In the data below, which lines contain "congrArg"? List them by copying each one.
● ● ● ● ●
-- ==== Sys2Proof/Laws/Otp.lean ====
section
/-! SUPPORT. What each operation leaves of OTP: nearly all leave it as it is, and those that program it clear no bit (R381). -/

namespace Sys2Proof.Machine

set_option linter.unusedSimpArgs false
set_option linter.tactic.unusedName false
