-- ==== Sys2Proof/Laws/OtpArms.lean ====
section
/-! SUPPORT. What each command leaves of OTP: a lemma `_otp` says that a command leaves it as it is, a lemma `_grows` that it clears no
bit (R381). -/

namespace Sys2Proof.Machine

set_option linter.unusedSimpArgs false
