theorem exec_trimWrite_refused {w : Nat} (hl : rb s FBUS_CTRL_LOCK = false) (hok : trimOk s b w = false) :
    exec (.trimWrite b w) s = .next (s.journal 5 251 srcFBUS b) := by
  simp only [exec, execTrimWrite, hl, hok, Nat.not_le.2 hb, if_false, Bool.or_self, Bool.false_eq_true]

theorem exec_trimWrite_writes {w : Nat} (h : rb s FBUS_CTRL_LOCK = true ∨ trimOk s b w = true) :
    exec (.trimWrite b w) s = .next (s.regWrite (FBUS_FB_TRIM b) w) := by
  simp only [exec, execTrimWrite, Nat.not_le.2 hb, if_false, Bool.or_eq_true, h, if_true]

theorem trimWrite_open_shows (w : Nat) (hl : rb s FBUS_CTRL_LOCK = false) :
    rf (s.regWrite (FBUS_FB_TRIM b) w) (FBUS_FB_TRIM_TRIM_MIN b) = bitsAt w 8 8 ∧ rf (s.regWrite (FBUS_FB_TRIM b) w) (FBUS_FB_TRIM_TRIM_MAX b) = bitsAt w 16 8
      ∧ rf (s.regWrite (FBUS_FB_TRIM b) w) (FBUS_FB_TRIM_TAP b) = rf s (FBUS_FB_TRIM_TAP b) ∧ (s.regWrite (FBUS_FB_TRIM b) w).fbus = s.fbus := by
  have hr := regRow_fbTrim b hb
  have hopen : lockedAt s (FBUS_FB_TRIM b) = false := (lockedAt_eq (lockReg_fbTrim b hb)).trans hl
  refine ⟨fieldOf_regWrite_unlocked hr hopen (f := ⟨8, 8, .rwl⟩) (by decide), fieldOf_regWrite_unlocked hr hopen (f := ⟨16, 8, .rwl⟩) (by decide),
    fieldOf_regWrite_unlocked hr hopen (f := ⟨0, 7, .ro⟩) (by decide), ?_⟩
  rw [regWrite_unbroken hr (by rw [hopen]; rfl)]
  rfl

theorem trimWrite_locked_shows (w : Nat) (hl : rb s FBUS_CTRL_LOCK = true) :
    rf (s.regWrite (FBUS_FB_TRIM b) w) (FBUS_FB_TRIM_TRIM_MIN b) = rf s (FBUS_FB_TRIM_TRIM_MIN b)
      ∧ rf (s.regWrite (FBUS_FB_TRIM b) w) (FBUS_FB_TRIM_TRIM_MAX b) = rf s (FBUS_FB_TRIM_TRIM_MAX b) := by
  have hkept (lo : Nat) (hf : ⟨lo, 8, .rwl⟩ ∈ trimRow.flds) :
      rf (s.regWrite (FBUS_FB_TRIM b) w) ⟨FBUS_FB_TRIM b, lo, 8⟩ = rf s ⟨FBUS_FB_TRIM b, lo, 8⟩ :=
    (fieldOf_regWrite_locked (regRow_fbTrim b hb) (lockReg_fbTrim b hb) hl (f := ⟨lo, 8, .rwl⟩) hf fun _ _ => by simp).trans (writeField_rwl _ _ rfl)
  exact ⟨hkept 8 (by decide), hkept 16 (by decide)⟩

end

/-! ### The statement -/

/-- Settles O37: discovery takes each device from its own observation (`discovered_state`), a rediscovery ends with what it found
(`exec_rediscoverDone_live`), the tap moves one step or is held at a bound (`moveTap_down`, `moveTap_up_clamped`), and a write of the bounds acts
by their access codes (`trimWrite_open_shows`, `trimWrite_locked_shows`). -/
theorem mapDiscoveryAndTrim : Obligations.MapDiscoveryAndTrim := by
  refine fun s => ⟨fun len m => exec_applyMap_shows, fun len => exec_applyMap_malformed, fun devs hd hlen hbus => ?discovery,
    fun dev => exec_rediscover_accepted, fun dev => exec_rediscover_malformed, fun i d o hr hd hi hb ho hl => exec_rediscoverDone_shows hb hr hd hi ho hl,
    ?trim, fun b w hb hl => ⟨fun hok => ⟨_, exec_trimWrite_writes hb (.inr hok), trimWrite_open_shows hb w hl⟩, exec_trimWrite_refused hb hl⟩,
    fun b w hb hl => ⟨_, exec_trimWrite_writes hb (.inl hl), trimWrite_locked_shows hb w hl⟩⟩
  case discovery =>
    obtain ⟨t, hexec, hdone, hshown, hstatus, hstate⟩ := exec_discoveryDone_shows devs hd hlen hbus
    exact ⟨t, hexec, hdone, hshown, hstatus, fun i d hi => (hstate i d hi).trans (stateFound_obsLive s devs d i)⟩
  case trim =>
    rintro dev d taps _ _ _ _ u hd rfl - hdev htrack hready hidle hserves rfl rfl rfl hu
    have hcheck (below above : Bool) := exec_trimTrack_served (taps := taps) hd below above htrack hready hidle hserves hu
    have hdu : u.fbus.map.devs[dev]? = some d := by rw [hu]; exact hd
    have hx : devX u dev = devX s dev := by rw [hu]; rfl
    have hr (f : Fld) : rf u f = rf s f := by rw [hu]; rfl
    have htap : (devX s dev).tap = (devX u dev).tap := by rw [hx]
    rw [htap, ← hr (FBUS_FB_TRIM_TRIM_MIN d.bus), ← hr (FBUS_FB_TRIM_TRIM_MAX d.bus)]
    refine ⟨hcheck true true, fun hlo hhi => ?_, fun hlo hhi => ?_, fun hlo => ?_, fun hlo hhi => ?_, fun c hc => ?_, fun hc => ?_, setTap_shows u dev d.bus⟩
    · exact (hcheck true false).trans (congrArg _ (moveTap_down hlo hhi))
    · exact (hcheck false true).trans (congrArg _ (moveTap_up hlo hhi))
    · exact (hcheck true false).trans (congrArg _ (moveTap_down_clamped hlo))
    · exact (hcheck false true).trans (congrArg _ (moveTap_up_clamped hlo hhi))
    · exact (hcheck false false).trans (congrArg _ (retrainDev_passes hdu _ hc))
    · exact ⟨_, (hcheck false false).trans (congrArg _ (retrainDev_fails hdu _ hc)), devLost_shows u hdev .verifyFail⟩

end Sys2Proof.Machine
end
● ● ● ● ●
# [SOLUTION TO THE EXERCISE]
    · exact (hcheck true false).trans (congrArg _ (moveTap_down hlo hhi))
    · exact (hcheck false true).trans (congrArg _ (moveTap_up hlo hhi))
    · exact (hcheck true false).trans (congrArg _ (moveTap_down_clamped hlo))
    · exact (hcheck false true).trans (congrArg _ (moveTap_up_clamped hlo hhi))
    · exact (hcheck false false).trans (congrArg _ (retrainDev_passes hdu _ hc))
    · exact ⟨_, (hcheck false false).trans (congrArg _ (retrainDev_fails hdu _ hc)), devLost_shows u hdev .verifyFail⟩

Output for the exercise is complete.